Investigators: Keith Chan, Jens-Peter Volkmer, Robert Chin, Debashis Sahoo, Stephen Willingham, Mark Chao, Inigo Espinosa, Harcharan Gill, Joseph Presti, Matt van de Rijn, Ying Pan, Joe Liao, Mark Gonzalgo, Eddy Leman, Linda Shortliffe, and Irving Weissman
In previous work, these researchers defined CD44+ as a marker enriching for tumorigenic populations in bladder cancer. They have also shown that bladder cancer cells and, even more importantly, tumor-initiating populations express the “don’t eat me signal” CD47 and that blocking CD47 with a monoclonal antibody (antibody: Ab; monoclonal antibody: mAb) enables phagocytosis of cancer cells in vitro.
- This group has shown that therapeutic mAb targeting of CD47 on bladder cancer cells in patient xenograft tumors can significantly reduce tumor growth in a dose-dependent manner and that it can block metastasis to the lungs and lymph nodes in a clinically relevant xenograft model. Based on these data, CD47 may be a very promising target for bladder cancer treatment. They have also developed an orthotopic bladder cancer xenograft mouse model to determine the effect of local anti-CD47 Ab treatment alone or in combination with the established local immunotherapy, Bacillus Calmette-Guérin, commonly referred to as BCG).
- In 2010, these scientists identified CD47 as a diagnostic target for bladder cancer. In patient bladders that had been surgically removed due to advanced disease, they could specifically identify cancer tissue after application of flurochrome-labled anti-CD47 Ab followed by fluorescence microscopy within the bladders. In addition, the researchers developed an orthotopic bladder cancer xenograft mouse model to investigate CD47 Ab as a diagnostic tool in vivo.
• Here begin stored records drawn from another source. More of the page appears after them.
-- ==== Sys2Proof/Laws/Arms.lean ====
section
/-! SUPPORT. How the arms of exec answer: a packet that is admitted, an event in an awake device, an event in any power state. -/

namespace Sys2Proof.Machine

/-- A packet command that is admitted answers the state its effect leaves. -/
theorem packet_admitted {s : State} {i : Instr} {p : Pkt} (op : Nat) (hop : opcodeOf i = some op) (hpad : ∀ x, i ≠ .adminPad x)
    (h : s.Admits i p) : packet i p s = .next ((s.begun i p).effect (s.ticketOf p) i).rest := by
  unfold packet; rw [if_pos h.wf, arrive_runs s i p op hop hpad h]

/-- An event with well-formed operands in an awake device answers its effect and what follows it. -/
theorem event_awake {s : State} {wf : Bool} (f : State → State) (hw : wf = true) (h : s.awake = true) :
    event wf f s = .next (f s).finish := by
  simp [event, State.happen, hw, h]

/-- An event of the main die does nothing while it is not awake. -/
theorem event_asleep {s : State} {wf : Bool} (f : State → State) (hw : wf = true) (h : s.awake = false) :
    event wf f s = .next s := by
  simp [event, State.happen, hw, h]

/-- A command with operands no sender can spell is turned away. -/
theorem event_illFormed (s : State) (f : State → State) : event false f s = .refused .illFormed := rfl

/-- An awake device is not in WATCH. -/
theorem awake_not_watch {s : State} (h : s.awake = true) : s.pwr.state ≠ .watch := by
  intro e; simp [State.awake, e] at h

/-- Only WATCH repeats frames as they are (R630). -/
theorem repeatFrame_awake {s : State} (h : s.awake = true) (nb : Bool) (type src hops : Nat) (payload : List Byte) :
    s.repeatFrame nb type src hops payload = s := by
  simp [State.repeatFrame, awake_not_watch h]

theorem repeatDelay_awake {s : State} (h : s.awake = true) (nb response : Bool) (turn : BitVec 24) :
    s.repeatDelay nb response turn = s := by
  simp [State.repeatDelay, awake_not_watch h]

/-- A ring frame in an awake device answers what the main die does with it and what follows. -/
theorem frameEvent_awake {s : State} {wf : Bool} {again : State → State} (f : State → State) (hw : wf = true)
    (ha : again s = s) (h : s.awake = true) : frameEvent wf again f s = .next (f s).finish := by
  simp [frameEvent, State.happen, hw, ha, h]

/-- An event that reaches the device in any power state. -/
theorem always_next (s : State) (f : State → State) :
    always f s = .next (f s).onward := rfl

end Sys2Proof.Machine
end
- The group has developed a mathematical approach, termed MiDReG (Mining Developmentally Regulated Genes), to prospectively identify a CSC evolutionary hierarchy within bladder cancer using data from publicly available gene-expression datasets. For bladder cancer, this involved first selecting genes whose expression correlated with patient survival. Next, a gene hierarchy was identified based on cytokeratin (KRT14, KRT5, KRT20) expression patterns and corresponding cell-surface markers (CD90, CD44, CD49f). The team validated the hierarchical relationship between these cell populations in vivo in xenograft models. Finally, they showed that these three different subtypes of bladder cancer are strongly correlated with patient survival using both the cytokeratins and corresponding surface markers. This study supports the existence of multiple bladder CSCs with strong associations to patient survival and hierarchical relationships between them. The markers defining these CSC populations in the three bladder cancer subtypes are strong, independent markers to predict patient survival using both univariate and multivariate analysis.